Глаза Евдокии потемнели, брови сдвинулись, и под ее взглядом у Васька пересохло в горле.
– Нету теперь у нас батьки, сынок, – через силу пошевелила губами Евдокия, бессильно ерзая затылком по стене, опустошенное постоянной работой тело не подчинялось ей больше.
– Как нет? – с недоверием спросил Васек, отодвигаясь от нее.
– Нету, сынок. Еще в сорок третьем, когда мы под немцем-то были, на Курской дуге, пишут, вишь... в сражении за Орел, вот, сынок.
Васек взял у нее из рук извещение и по складам, прыгающими губами стал вполголоса читать, Евдокия, ецва дошел он до геройской гибели связиста сержанта Герасима Ивановича Крайнева, разрыдалась, и Васек долго не мог ее успокоить. В окно весело светило солнце, и его яркие пятна на полу на противоположной от окна стене все время двигались, жили. Евдокия глядела на эти пятна пустыми глазами, вот теперь она была окончательно убита, и в жизни ничего больше не оставалось, помогая себе непослушными руками, она тяжело встала и под неотступным, как бы оберегающим взглядом Васька вышла. Петух и три курнцы, первая живность после немцев во дворе, деловито вытягивая головы, заглядывали в сарай, готовясь взлететь на нашест. Евдокия тяжело опустилась на старую толстую колоду для рубки дров, привезенную еще задолго до войны Герасимом. Она медленно и пристально оглядела сарай, навес для дров, бревенчатый рубленый двор, ворота, покрытые поверху затейливыми узорами из толстой жести. Вот и от войны, дал бог, все уцелело, с другого конца поселок начисто выгорел, теперь в землянках пробавляются, а тут все уцелело, даже жестяной конек на крыше, ребятишки как радовались, когда Герасим прибивал эту свою детскую выдумку. Все уцелело, а хозяина, мужика – больше нет, вот словно кто взял и вынул душу, теперь хоть живи, хоть умирай.

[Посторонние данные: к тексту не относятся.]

-- ==== Sys2Proof/Laws/Frames.lean ====
section
/-! SUPPORT. What each shared operation leaves alone, where the operation has cases: one lemma per operation and
field, so that no later proof splits an operation to see a field it does not touch. -/

namespace Sys2Proof.Machine

variable (s : State)

/-- A field that every turn of a fold leaves alone is left alone by the fold. -/
theorem foldl_keeps {α β : Type} (g : State → β) (f : State → α → State) (h : ∀ t x, g (f t x) = g t) (l : List α)
    (t : State) : g (l.foldl f t) = g t := by
  induction l generalizing t with
  | nil => rfl
  | cons x rest ih => simp [List.foldl_cons, ih, h]

@[simp] theorem State.offerUrgent_pins (b : Body) : (s.offerUrgent b).pins = s.pins := by
  unfold State.offerUrgent; (repeat' split) <;> rfl
@[simp] theorem State.offerUrgent_station (b : Body) : (s.offerUrgent b).station = s.station := by
  unfold State.offerUrgent; (repeat' split) <;> rfl
@[simp] theorem State.offerUrgent_peers (b : Body) : (s.offerUrgent b).peers = s.peers := by
  unfold State.offerUrgent; (repeat' split) <;> rfl
@[simp] theorem State.offerUrgent_meas (b : Body) : (s.offerUrgent b).meas = s.meas := by
  unfold State.offerUrgent; (repeat' split) <;> rfl
@[simp] theorem State.offerUrgent_geo (b : Body) : (s.offerUrgent b).geo = s.geo := by
  unfold State.offerUrgent; (repeat' split) <;> rfl
@[simp] theorem State.offerUrgent_gov (b : Body) : (s.offerUrgent b).gov = s.gov := by
  unfold State.offerUrgent; (repeat' split) <;> rfl
@[simp] theorem State.offerUrgent_grid (b : Body) : (s.offerUrgent b).grid = s.grid := by
  unfold State.offerUrgent; (repeat' split) <;> rfl
@[simp] theorem State.offerUrgent_load (b : Body) : (s.offerUrgent b).load = s.load := by
  unfold State.offerUrgent; (repeat' split) <;> rfl
@[simp] theorem State.offerUrgent_prot (b : Body) : (s.offerUrgent b).prot = s.prot := by
  unfold State.offerUrgent; (repeat' split) <;> rfl
@[simp] theorem State.offerUrgent_reports (b : Body) : (s.offerUrgent b).reports = s.reports := by
  unfold State.offerUrgent; (repeat' split) <;> rfl
@[simp] theorem State.offerUrgent_pending (b : Body) : (s.offerUrgent b).pending = s.pending := by
  unfold State.offerUrgent; (repeat' split) <;> rfl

В колоду был воткнут топор. Евдокия выдернула его, попробовала большим пальцем острие и стала рубить хворост, наваленный рядом, она же сама за зиму и натаскала его из лесу на салазках. Она рубила методично и ровно, сильно взмахивая топором, и не заметила сгустившейся окончательно темноты. Что-то отвлекло ее внимание, она оглянулась. Оба ее сына, и Васек, и особенно вытянувшийся за последний год Костя, стояли рядом и молча смотрели на нее. Страх, слепое бабье отчаяние и нежность захлестнули ее душу, у младшего, у Васька, были совершенно отцовы глаза, добрые, светлые, в минуты гнева словно вспыхивающие изнутри угрюмым, колючим огнем.

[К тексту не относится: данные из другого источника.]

-- ==== Sys2Proof/Tests/Slice0.lean ====
section
/-! SUPPORT. Tests: the checks of WellFormed on ill-formed terms, the manual's worked figures, single steps with outcomes
read from the rules, and for every statement with hypotheses a concrete state and operands that meet them. -/

namespace Sys2Proof.Tests

open Sys2Proof Sys2Proof.Machine

/-! ### WellFormed and the table's words -/

theorem test_wf_refuses_a_reception_without_a_byte : (Instr.postArrival [false, false]).wf = false := by decide

theorem test_wf_refuses_a_reception_that_ends_within_a_byte :
    (Instr.postArrival (List.replicate 7 true)).wf = false := by decide

theorem test_wf_refuses_a_reception_past_the_longest_post :
    (Instr.postArrival (List.replicate 403 true)).wf = false := by decide +kernel

theorem test_wf_refuses_start_symbols_out_of_range :
    (Instr.startSymbol ⟨5, 0⟩).wf = false ∧ (Instr.startSymbol ⟨5, 49⟩).wf = false := by decide

theorem test_wf_refuses_a_disturbance_past_the_test_posts : (Instr.selfCheckCompletion [] [102] false).wf = false ∧
    (Instr.selfCheckCompletion [102] [] false).wf = false := by decide

theorem test_wf_accepts : (Instr.postArrival [false, false, false]).wf = true ∧
    (Instr.postArrival (List.replicate 402 true)).wf = true ∧ (Instr.startSymbol ⟨0, 1⟩).wf = true ∧
    (Instr.startSymbol ⟨0, 48⟩).wf = true ∧
    (Instr.selfCheckCompletion [101] [0] true).wf = true := by decide +kernel

theorem test_no_word_spells_a_command : decodeTableWord 8 0 = none ∧
    (State.reset.withFetchWord 8 0).pending = [] := by decide

/-! ### The manual's figures -/

/-- R2: a QUERY of station 0, number 5, to station 1 for IDENTITY 0, byte by byte. -/
theorem test_query_layout : unchecked 0 5 (.query 1 .identity 0) = [6, 0, 80, 0, 1, 1, 0, 0] := by decide

/-- R2, R6: an ALERT CONTEXT_TAKEN with two arguments has length code 0, with three length code 1 and one fill byte. -/
theorem test_alert_layout : unchecked 1 0 (.alert .contextTaken [6, 2]) = [3, 1, 0, 0, 1, 2, 6, 2] ∧
    unchecked 1 0 (.alert .contextTaken [6, 2, 4]) = [3, 1, 1, 0, 1, 3, 6, 2, 4, 0] := by decide

/-- R1, 1.10: a STATE post takes 236 bit-times, a QUERY 116; a byte of value 0 ends in 9 idle bit-times. -/
theorem test_bit_times : (postLevels (List.replicate 22 255)).length = 236 ∧
    (postLevels (wire 0 5 (.query 1 .identity 0))).length = 116 ∧ idleTail (byteLevels 0) = 9 ∧
    idleTail (byteLevels 1) = 1 := by decide +kernel

/-- 1.11: the STATE posts of stations 1 and 3 first differ at bit-time 33, where station 1 drives idle and station 3
active. -/
theorem test_first_difference : let levels := fun (n : Nat) => startLevels ++ [1, byte n].flatMap byteLevels
    (levels 1).take 33 = (levels 3).take 33 ∧ (levels 1)[33]? = some false ∧ (levels 3)[33]? = some true := by decide

/-- R16: a space bit read active, and a mark bit read idle after a first byte. -/
theorem test_faulty_receptions :
    receiveLevels (false :: false :: (byteLevels 8).dropLast ++ [true]) = some (.framing [8], []) ∧
    receiveLevels (false :: false :: byteLevels 8 ++ [false]) = some (.truncated [8], []) ∧
    receiveLevels (false :: false :: byteLevels 8) = none := by decide

/-- R10: the gaps of an ALERT of station 1, a DEMAND of the host and a REPORT of station 4. -/
theorem test_gaps : gap .alert 1 = 14 ∧ gap .demand 0 = 24 ∧ gap .report 4 = 44 := by decide

/-- R70, the three examples. -/
theorem test_tangents : tangent 80 = 576 ∧ tangent (-123) = -893 ∧ tangent 1 = 7 := by decide

/-- R71, the table at +20 and +450, and the two clamps of its text. -/
theorem test_turn_factors : turnFactor .left 2900 6500 143 = 4159 ∧ turnFactor .right 2900 6500 4096 = 2269 ∧
    turnFactor .left 3500 3000 4096 = 6144 ∧ turnFactor .right 3500 3000 4096 = 2048 := by decide

/-- R75, the table at ±20, ±80 and ±450, and the smallest ceiling of its text. -/
theorem test_turn_ceilings : turnCeiling 200 6500 143 = some 1929 ∧ turnCeiling 200 6500 (-576) = some 961 ∧
    turnCeiling 200 6500 4096 = some 360 ∧ turnCeiling 50 3000 4096 = some 122 := by decide

/-- R110, rows three and five. -/
theorem test_shares : shareOf 2400 2 1200 2100 = 2742 ∧ shareOf 2400 2 900 2100 = 2057 ∧
    shareOf 2400 4 2000 5000 = 3840 := by decide

/-- R123: 1300 kW at 1900 V. -/
theorem test_duty : computedDuty 1300 1000 1900 false = 2475 := by decide

/-- R126: full duty at 2100 V. -/
theorem test_absorbed_power : absorbedPower 4095 2100 1000 = 4408 := by decide

/-- R132, rows of its table. -/
theorem test_offers : offerOfTemp 2000 5100 = 1800 ∧ offerOfTemp 2000 5550 = 900 ∧ offerOfTemp 2000 5999 = 2 ∧
    offerOfTemp 2000 6000 = 0 := by decide

/-- R146, rows of its table. -/
theorem test_derates : derateOf 33000000 = 819 ∧ derateOf 37500000 = 512 ∧ derateOf 42000000 = 204 ∧
    derateOf 44999999 = 0 := by decide

/-- R150, the three payloads of its text. -/
theorem test_payload_classes : classify (some 321) 290 = (some 110, .normal) ∧
    classify (some 322) 290 = (some 111, .heavy) ∧ classify (some 351) 290 = (some 121, .over) := by decide

/-- The demand of 6.9. -/
def descent : DemandRecord := ⟨.forward, false, 0, 800, 80, 900, some 310, some 833⟩

/-- A STATE record of a station in RUN with an offer. -/
def running (offer : Nat) : StateRecord := ⟨.run, .retard, 7, .grip, some 800, some 833, 0, offer, 0, false, none⟩

/-- A FRESH peer entry with a last post of number 4. -/
def fresh (k : PostKind) (c : Contents) : PeerEntry := ⟨.fresh, 0, some k, some 4, 0, c, none⟩

/-- The snapshot of 6.9, with the own offer and the previous output. -/
def descentSnapshot (offer : Nat) (previous : Int) : Snapshot where
  wheelSpeed := 870
  wheelFaulted := false
  linkVoltage := 1800
  linkFaulted := false
  peers := { Peers.absent with e0 := fresh .demand (.demand descent), e2 := fresh .state (.state (running 900)) }
  demand := ⟨descent, .posted, true⟩
  geometry := geometryOf ⟨descent, .posted, true⟩ .left .default
  propelCeiling := 1000
  speedCeiling := none
  offer := offer
  derate := 1024
  payloadClass := .normal
  previous := previous
  vRef := 833
  mode := .retard
  slipFactor := 1024
  persistence := 0
  grip := 255
  shortfall := 0
  opening := false

/-- 6.9, update k: the results of its stages. -/
theorem test_worked_update :
    let u := runStages .default (descentSnapshot 1800 (-2800))
    u.uExp = 885 ∧ u.ceiling = 900 ∧ u.mode = .retard ∧ u.magnitude = 2400 ∧ u.share = 3200 ∧ u.shaped = 3020 ∧
    u.output = -2840 ∧ u.request = 1300 := by decide

/-- 6.9, update k+4: the clamp of the fallen offer. -/
theorem test_worked_update_after_a_capacity_drop :
    let u := runStages .default (descentSnapshot 1200 (-2960))
    u.share = 2742 ∧ u.target = -2588 ∧ u.ramped = -2840 ∧ u.output = -2737 ∧ u.request = 1253 := by decide

/-! ### States for single steps and witnesses -/

/-- A station 1 with a locked default record in a state, every other item at its value of cold reset. -/
def stationIn (x : StationState) : State := { State.reset with
  pins := ⟨false, 1, false, false, false⟩
  station := ⟨x, 1, none, .default, true, 16, true⟩
  meas := { Measurement.cold with converting := some .wheelSpeed } }

/-- The same with a post in the absorber. -/
def absorbing (x : StationState) (p : Post) : State := { stationIn x with
  peers := { PeerView.cold with absorber := some (.good p) } }

/-- A post of the host, number 5. -/
def fromHost (b : Body) : Post := ⟨.s0, 5, b⟩

/-- A post of station 2, number 5. -/
def fromPeer (b : Body) : Post := ⟨.s2, 5, b⟩

/-- A context of a class, its hold run out. -/
def context (c : ProtClass) (ready : Bool) (l : List Channel) : Context := ⟨c, 3, 20, -100, 0, ready, l⟩

/-- The state with a stack above BASE. -/
def stacked (s : State) (l : List Context) : State := { s with prot := { s.prot with stack := l ++ [Context.base] } }

/-- The state with a control update in flight. -/
def updating (s : State) (n : Snapshot) (discarded : Bool) : State :=
  { s with gov := { s.gov with update := some ⟨n, discarded⟩ } }

/-- The state with a reference speed in travel terms. -/
def moving (s : State) (u : Int) : State := { s with gov := { s.gov with uRef := u } }

/-- A FORWARD demand with or without hold request. -/
def drive (hold : Bool) : DemandRecord := ⟨.forward, hold, 500, 0, 0, 3000, some 100, none⟩

/-- What a step leaves, if it answers a next state. -/
def after (o : Host.Outcome State Fault Refusal) : Option State :=
  match o with
  | .next t => some t
  | _ => none

/-! ### Single steps -/

/-- R40: the assertion of the reset line in RUN drops the torque. -/
theorem test_cold_reset :
    (after (exec .coldReset { stationIn .run with gov := { Governor.cold with output := -900 } })).map
      (fun t => (t.station.state, t.gov.output)) = some (.reset, 0) := by decide

/-- R41: straps 4 give station 4 in LISTEN, straps 6 isolate it. -/
theorem test_reset_release :
    (after (exec (.resetRelease 4) State.reset)).map (fun t => (t.station.state, t.station.number))
      = some (.listen, 4) ∧
    (after (exec (.resetRelease 6) State.reset)).map (fun t => (t.station.state, t.station.isolation))
      = some (.isolated, some .strap) := by decide

/-- R20, R42: the receiver's tags of the two test posts of stations 1 and 4. -/
theorem test_self_check_tags : [1, 4].map (fun n => (loopedTag (testPostA n) [], loopedTag (testPostB n) []))
    = [(.check, .untagged), (.check, .untagged)] := by
  decide +kernel

/-- R17, R20: of B, a data bit read wrong gives CHECK, the first mark bit read idle gives FORM. -/
theorem test_disturbed_test_posts : loopedTag (testPostB 1) [60] = .check ∧ loopedTag (testPostB 1) [2] = .form := by
  decide +kernel

/-- R11: the 15th collision in a row leaves the post for a retry, the 16th drops it. -/
theorem test_collision_limit :
    let s := fun (n : Nat) => { stationIn .ready with
      bus := { BusPort.cold with tx := some ⟨orderStopAll, 2, some [4], false⟩, consecutive := n } }
    (after (exec .collision (s 14))).map (fun t => (t.bus.tx.isSome, t.bus.consecutive, t.counters.dropped))
      = some (true, 15, 0) ∧
    (after (exec .collision (s 15))).map (fun t => (t.bus.tx.isSome, t.bus.consecutive, t.counters.dropped))
      = some (false, 0, 1) := by decide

Она встала с колен, воткнула топор в колоду.
– Пошли ужинать, – сказала она. – Поздно...
Это был особенный и тягостный вечер, когда, узнав о похоронном извещении, в дом к Евдокии набились соседки, родные, все приходили, рассаживались, ни слова не говоря, по лавкам, пришла и кума Пелагея, и тетка Анисиха, и чумазая Катька-трактористка, обычно веселая, неунывающая баба, полная и круглая телом, ее никакая нужда, никакая война не брали, пришел и древний дед Агей, и уже вернувшийся по чистой однорукий Федор Климентьев, тотчас и выбранный в Вырубках председателем.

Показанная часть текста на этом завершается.